theorem frame_init (c : CfgRecord) (s : State) : ∃ t, exec (.init c) s = .next t ∧ CommandFrame (.init c) s t := by
  show ∃ t, execInit c s = .next t ∧ _
  unfold execInit
  split
  · exact ⟨_, rfl, (same_refuse s _).command⟩
  · rename_i hr
    refine ⟨_, rfl, ?_⟩
    have hu : s.life = .uninit := by
      by_contra hu
      unfold refusalOf at hr
      rw [if_neg (by simp [isInit]), if_pos ⟨rfl, hu⟩] at hr
      exact absurd hr (by simp)
    have hd : s.ctx.cbDepth = 0 := by
      by_contra hd
      unfold refusalOf at hr
      rw [if_neg (by simp [isInit]), if_neg (by simp [hu]), if_neg (by simp [hu]), if_pos ⟨hd, rfl⟩] at hr
      exact absurd hr (by simp)
    unfold initBody
    split
    · have k := (same_localReset (initRegisters c s)).trans (same_answer _ .success)
      exact ⟨k.par, k.inq, k.now, k.caller, fun h => absurd hu h, .inr (.inl ⟨hu, k.life, c, rfl⟩), .inr k.inProcess,
        k.cbDepth.trans hd.symm, k.fault, k.out.imp fun _ ho => ho.1⟩
    · exact (same_answer s _).command

theorem frame_finalize (s : State) : CommandFrame .finalize s (accept .finalize finalizeBody s) := by
  unfold accept; split
  · exact (same_refuse s _).command
  · rename_i hr
    have ha : s.life = .active := by
      by_contra ha
      unfold refusalOf at hr
      cases hl : s.life
      · rw [if_pos ⟨hl, rfl⟩] at hr; exact absurd hr (by simp)
      · exact ha hl
      · rw [if_neg (by simp [hl]), if_neg (by simp [isInit]), if_pos ⟨hl, rfl⟩] at hr; exact absurd hr (by simp)
    exact ⟨rfl, rfl, rfl, rfl, fun _ => rfl, .inr (.inr ⟨ha, rfl, rfl⟩), .inl rfl, rfl, BitVec.and_self, _, rfl⟩

/-- The meaning of every instruction answers a next state and keeps the command frame. -/
theorem frame_exec (i : Instr) (s : State) : ∃ t, exec i s = .next t ∧ CommandFrame i s t := by
  cases i
  case init c => exact frame_init c s
  case send a m p => exact ⟨_, rfl, frame_accept fun s => same_sendBody s a m p⟩
  case txWindowSet n => exact ⟨_, rfl, frame_accept fun s => same_windowSetBody s n⟩
  case process => exact ⟨_, rfl, frame_context same_processSteps⟩
  case llRecv d => exact ⟨_, rfl, frame_context fun s => same_llRecvProc s d⟩
  case statusGet => exact ⟨_, rfl, frame_accept same_statusGetBody⟩
  case statusClear => exact ⟨_, rfl, frame_accept same_statusClearBody⟩
  case rxData f m p => exact ⟨_, rfl, frame_context fun s => same_rxDataProc s f m p⟩
  case rxLink t f => exact ⟨_, rfl, frame_context fun s => same_rxLinkProc s t f⟩
  case rxLinkAckAll f => exact ⟨_, rfl, frame_context fun s => same_ackAll s f⟩
  case rxLinkAckOne f => exact ⟨_, rfl, frame_context fun s => same_ackOne s f⟩
  case rxLinkNackFrameId f => exact ⟨_, rfl, frame_context fun s => same_nackFrame s f⟩
  case rxLinkNackFramingError f => exact ⟨_, rfl, frame_context fun s => same_nackFrame s f⟩
  case rxLinkResetReq => exact ⟨_, rfl, frame_context fun s => same_onReset s _⟩
  case rxLinkResetRsp => exact ⟨_, rfl, frame_context fun s => same_onReset s _⟩
  case rxLinkResetOther f => exact ⟨_, rfl, frame_context fun s => same_onReset s _⟩
  case rxFramingError => exact ⟨_, rfl, frame_context same_rxFramingErrorProc⟩
  case resetTxFromEvent => exact ⟨_, rfl, frame_accept fun s => (same_localReset s).trans (same_answer _ _)⟩
  case serviceInterval => exact ⟨_, rfl, frame_accept same_serviceIntervalBody⟩
  case finalize => exact ⟨_, rfl, frame_finalize s⟩

end Sys2Proof.Laws
end

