-- ==== Sys2Proof/Laws/Decode.lean ====
section
/-! SUPPORT. What each field of an encoded word reads as (R83 to R89), and which operands a format takes. The decoder's and the encoder's
proofs cite these and never unfold a word. -/

namespace Sys2Proof.Laws

open Sys2Proof

/-! ### Fields of an appended word -/

theorem extract_append_high {v w : Nat} (x : BitVec v) (y : BitVec w) (start len : Nat) (h : w ≤ start) :
    (x ++ y).extractLsb' start len = x.extractLsb' (start - w) len := by
  apply BitVec.eq_of_getLsbD_eq
  intro i hi
  simp only [BitVec.getLsbD_extractLsb', BitVec.getLsbD_append, hi, decide_true, Bool.true_and]
  rw [if_neg (by omega)]
  congr 1; omega

theorem extract_append_low {v w : Nat} (x : BitVec v) (y : BitVec w) (start len : Nat) (h : start + len ≤ w) :
    (x ++ y).extractLsb' start len = y.extractLsb' start len := by
  apply BitVec.eq_of_getLsbD_eq
  intro i hi
  simp only [BitVec.getLsbD_extractLsb', BitVec.getLsbD_append, hi, decide_true, Bool.true_and]
  rw [if_pos (by omega)]

theorem extract_whole {w : Nat} (x : BitVec w) : x.extractLsb' 0 w = x := by
  apply BitVec.eq_of_getLsbD_eq
  intro i hi
  simp [hi]

/-- Drop a low part of the word. -/
theorem extract_peel {v w start len : Nat} {x : BitVec v} {y : BitVec w} {r : BitVec len} (h : w ≤ start)
    (hx : x.extractLsb' (start - w) len = r) : (x ++ y).extractLsb' start len = r :=
  (extract_append_high x y start len h).trans hx

/-- The lowest field. -/
theorem extract_lowest {u v : Nat} (x : BitVec u) (y : BitVec v) : (x ++ y).extractLsb' 0 v = y :=
  (extract_append_low x y 0 v (by omega)).trans (extract_whole y)

/-- Two neighbouring fields that are both 0. -/
theorem extract_zero {w : Nat} (start len : Nat) : (0 : BitVec w).extractLsb' start len = 0 := by
  apply BitVec.eq_of_getLsbD_eq
  intro i hi
  simp

/-! ### The opcode -/

theorem opcodeOf_opcodeBits (o : Opcode) : opcodeOf (opcodeBits o) = some o := by cases o <;> rfl

theorem opcodeBits_of_opcodeOf (b : BitVec 4) (o : Opcode) (h : opcodeOf b = some o) : opcodeBits o = b := by
  revert h; revert o; revert b; decide

theorem opcodeOf_eq_none (b : BitVec 4) : opcodeOf b = none ↔ b.toNat = 0 ∨ b.toNat = 14 ∨ b.toNat = 15 := by
  revert b; decide

variable (o : Opcode) (tmo : BitVec 28) (len : BitVec 16) (m : Metadata) (n : BitVec 32) (f : FrameId) (t : BitVec 5)

@[simp] theorem opField_wordN : opField (wordN o) = opcodeBits o :=
  extract_peel (w := 60) (by decide) (extract_whole _)

@[simp] theorem opField_wordS : opField (wordS tmo len m) = opcodeBits .send :=
  extract_peel (w := 16) (by decide) (extract_peel (w := 16) (by decide) (extract_peel (w := 28) (by decide) (extract_whole _)))

@[simp] theorem opField_wordW : opField (wordW o n) = opcodeBits o :=
  extract_peel (w := 32) (by decide) (extract_peel (w := 28) (by decide) (extract_whole _))

@[simp] theorem opField_wordD : opField (wordD f len m) = opcodeBits .rxData :=
  extract_peel (w := 16) (by decide) (extract_peel (w := 16) (by decide)
    (extract_peel (w := 11) (by decide) (extract_peel (w := 17) (by decide) (extract_whole _))))

@[simp] theorem opField_wordL : opField (wordL t f) = opcodeBits .rxLink :=
  extract_peel (w := 16) (by decide) (extract_peel (w := 5) (by decide) (extract_peel (w := 11) (by decide)
    (extract_peel (w := 11) (by decide) (extract_peel (w := 17) (by decide) (extract_whole _)))))

/-! ### The other fields -/

@[simp] theorem tmoField_wordS : tmoField (wordS tmo len m) = tmo :=
  extract_peel (w := 16) (by decide) (extract_peel (w := 16) (by decide) (extract_lowest _ _))

@[simp] theorem lenField_wordS : lenField (wordS tmo len m) = len :=
  extract_peel (w := 16) (by decide) (extract_lowest _ _)

@[simp] theorem metaField_wordS : metaField (wordS tmo len m) = m := extract_lowest _ _

@[simp] theorem nField_wordW : nField (wordW o n) = n := extract_lowest _ _

@[simp] theorem fidField_wordD : fidField (wordD f len m) = f :=
  extract_peel (w := 16) (by decide) (extract_peel (w := 16) (by decide) (extract_lowest _ _))

@[simp] theorem lenField_wordD : lenField (wordD f len m) = len :=
  extract_peel (w := 16) (by decide) (extract_lowest _ _)

@[simp] theorem metaField_wordD : metaField (wordD f len m) = m := extract_lowest _ _

@[simp] theorem fidField_wordL : fidField (wordL t f) = f :=
  extract_peel (w := 16) (by decide) (extract_peel (w := 5) (by decide) (extract_peel (w := 11) (by decide) (extract_lowest _ _)))

@[simp] theorem typeField_wordL : typeField (wordL t f) = t :=
  extract_peel (w := 16) (by decide) (extract_lowest _ _)

/-! ### The reserved bits -/

theorem low60_wordN : (wordN o).extractLsb' 0 60 = 0 := extract_lowest _ _

theorem gap_wordW : (wordW o n).extractLsb' 32 28 = 0 := extract_peel (w := 32) (by decide) (extract_lowest _ _)

theorem gap_wordD : (wordD f len m).extractLsb' 43 17 = 0 :=
  extract_peel (w := 16) (by decide) (extract_peel (w := 16) (by decide) (extract_peel (w := 11) (by decide) (extract_lowest _ _)))

theorem gaps_wordL : (wordL t f).extractLsb' 43 17 = 0 ∧ (wordL t f).extractLsb' 21 11 = 0 ∧ (wordL t f).extractLsb' 0 16 = 0 :=
  ⟨extract_peel (w := 16) (by decide) (extract_peel (w := 5) (by decide) (extract_peel (w := 11) (by decide)
      (extract_peel (w := 11) (by decide) (extract_lowest _ _)))),
   extract_peel (w := 16) (by decide) (extract_peel (w := 5) (by decide) (extract_lowest _ _)), extract_lowest _ _⟩

@[simp] theorem reservedClear_wordN (h : formatOf o = .n ∨ formatOf o = .i) : reservedClear (formatOf o) (wordN o) = true := by
  rcases h with h | h <;> simp [h, reservedClear, low60_wordN]

@[simp] theorem reservedClear_wordS : reservedClear .s (wordS tmo len m) = true := rfl

@[simp] theorem reservedClear_wordW : reservedClear .w (wordW o n) = true := by simp [reservedClear, gap_wordW]

@[simp] theorem reservedClear_wordB : reservedClear .b (wordW o n) = true := by simp [reservedClear, gap_wordW]

@[simp] theorem reservedClear_wordD : reservedClear .d (wordD f len m) = true := by simp [reservedClear, gap_wordD]

@[simp] theorem reservedClear_wordL : reservedClear .l (wordL t f) = true := by
  obtain ⟨h1, h2, h3⟩ := gaps_wordL f t
  simp [reservedClear, h1, h2, h3]

/-! ### A word that decodes is the word its fields make -/

theorem opField_toNat (w : Word64) : (opField w).toNat = w.toNat / 2^60 := by
  have := w.isLt
  simp [opField, BitVec.extractLsb'_toNat, Nat.shiftRight_eq_div_pow]; omega

theorem extract_eq_zero (w : Word64) (s l : Nat) : w.extractLsb' s l = 0 ↔ w.toNat / 2^s % 2^l = 0 := by
  constructor
  · intro h
    have := congrArg BitVec.toNat h
    simpa [BitVec.extractLsb'_toNat, Nat.shiftRight_eq_div_pow] using this
  · intro h
    apply BitVec.eq_of_toNat_eq
    simpa [BitVec.extractLsb'_toNat, Nat.shiftRight_eq_div_pow] using h

theorem extract_toNat (w : Word64) (s l : Nat) : (w.extractLsb' s l).toNat = w.toNat / 2^s % 2^l := by
  simp [BitVec.extractLsb'_toNat, Nat.shiftRight_eq_div_pow]

theorem append_toNat {a b : Nat} (x : BitVec a) (y : BitVec b) : (x ++ y).toNat = x.toNat * 2^b + y.toNat := by
  rw [BitVec.toNat_append, ← Nat.shiftLeft_add_eq_or_of_lt y.isLt, Nat.shiftLeft_eq]

theorem wordN_of_fields (w : Word64) (o : Opcode) (h : opcodeOf (opField w) = some o) (hr : w.extractLsb' 0 60 = 0) : wordN o = w := by
  apply BitVec.eq_of_toNat_eq
  have e : (wordN o).toNat = (opcodeBits o).toNat * 2^60 + 0 := append_toNat _ _
  rw [e, opcodeBits_of_opcodeOf _ _ h, opField_toNat]
  rw [extract_eq_zero] at hr; omega

theorem wordW_of_fields (w : Word64) (o : Opcode) (h : opcodeOf (opField w) = some o) (hr : w.extractLsb' 32 28 =
    0) : wordW o (nField w) = w := by
  apply BitVec.eq_of_toNat_eq
  have e : (wordW o (nField w)).toNat = ((opcodeBits o).toNat * 2^28 + 0) * 2^32 + (nField w).toNat := by
    unfold wordW; rw [append_toNat, append_toNat]; rfl
  rw [e, opcodeBits_of_opcodeOf _ _ h, opField_toNat, nField, extract_toNat]
  rw [extract_eq_zero] at hr; omega

theorem wordS_of_fields (w : Word64) (h : opcodeOf (opField w) = some .send) : wordS (tmoField w) (lenField w) (metaField w) = w := by
  apply BitVec.eq_of_toNat_eq
  have e : (wordS (tmoField w) (lenField w) (metaField w)).toNat =
      (((opcodeBits .send).toNat * 2^28 + (tmoField w).toNat) * 2^16 + (lenField w).toNat) * 2^16 + (metaField w).toNat := by
    unfold wordS; rw [append_toNat, append_toNat, append_toNat]
  rw [e, opcodeBits_of_opcodeOf _ _ h, opField_toNat, tmoField, lenField, metaField, extract_toNat, extract_toNat, extract_toNat]
  omega

theorem wordD_of_fields (w : Word64) (h : opcodeOf (opField w) = some .rxData) (hr : w.extractLsb' 43 17 =
    0) : wordD (fidField w) (lenField w) (metaField w) = w := by
  apply BitVec.eq_of_toNat_eq
  have e : (wordD (fidField w) (lenField w) (metaField w)).toNat =
      ((((opcodeBits .rxData).toNat * 2^17 + 0) * 2^11 + (fidField w).toNat) * 2^16 + (lenField w).toNat) * 2^16 + (metaField w).toNat := by
    unfold wordD; rw [append_toNat, append_toNat, append_toNat, append_toNat]; rfl
  rw [e, opcodeBits_of_opcodeOf _ _ h, opField_toNat, fidField, lenField, metaField, extract_toNat, extract_toNat, extract_toNat]
  rw [extract_eq_zero] at hr
  omega

theorem wordL_of_fields (w : Word64) (h : opcodeOf (opField w) = some .rxLink) (hr : w.extractLsb' 43 17 =
    0) (hr2 : w.extractLsb' 21 11 = 0) (hr3 : w.extractLsb' 0 16 = 0) : wordL (typeField w) (fidField w) = w := by
  apply BitVec.eq_of_toNat_eq
  have e : (wordL (typeField w) (fidField w)).toNat =
      (((((opcodeBits .rxLink).toNat * 2^17 + 0) * 2^11 + (fidField w).toNat) * 2^11 + 0) * 2^5 + (typeField w).toNat) * 2^16 + 0 := by
    unfold wordL; rw [append_toNat, append_toNat, append_toNat, append_toNat, append_toNat]; rfl
  rw [e, opcodeBits_of_opcodeOf _ _ h, opField_toNat, fidField, typeField, extract_toNat, extract_toNat]
  rw [extract_eq_zero] at hr hr2 hr3
  omega

/-! ### Operands -/

theorem operandFits_record (f : Format) (w : Word64) (c : CfgRecord) : operandFits f w (.record c) = true ↔ f = .i := by
  simp [operandFits]

theorem operandFits_bytes (f : Format) (w : Word64) (d : List Byte) :
    operandFits f w (.bytes d) = true ↔ f ≠ .i ∧ d.length = operandLength f w := by
  simp [operandFits]

end Sys2Proof.Laws
end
===============
**PROBLEM TO SOLVE**. Return the lines exactly as they stand, please. Start at the top of the material and finish with the line where "k.cbDepth.trans hd.symm, k.fault, k.out.imp" appears.

**SOLVED PROBLEM**.
theorem frame_init (c : CfgRecord) (s : State) : ∃ t, exec (.init c) s = .next t ∧ CommandFrame (.init c) s t := by
  show ∃ t, execInit c s = .next t ∧ _
  unfold execInit
  split
  · exact ⟨_, rfl, (same_refuse s _).command⟩
  · rename_i hr
    refine ⟨_, rfl, ?_⟩
    have hu : s.life = .uninit := by
      by_contra hu
      unfold refusalOf at hr
      rw [if_neg (by simp [isInit]), if_pos ⟨rfl, hu⟩] at hr
      exact absurd hr (by simp)
    have hd : s.ctx.cbDepth = 0 := by
      by_contra hd
      unfold refusalOf at hr
      rw [if_neg (by simp [isInit]), if_neg (by simp [hu]), if_neg (by simp [hu]), if_pos ⟨hd, rfl⟩] at hr
      exact absurd hr (by simp)
    unfold initBody
    split
    · have k := (same_localReset (initRegisters c s)).trans (same_answer _ .success)
      exact ⟨k.par, k.inq, k.now, k.caller, fun h => absurd hu h, .inr (.inl ⟨hu, k.life, c, rfl⟩), .inr k.inProcess,
        k.cbDepth.trans hd.symm, k.fault, k.out.imp fun _ ho => ho.1⟩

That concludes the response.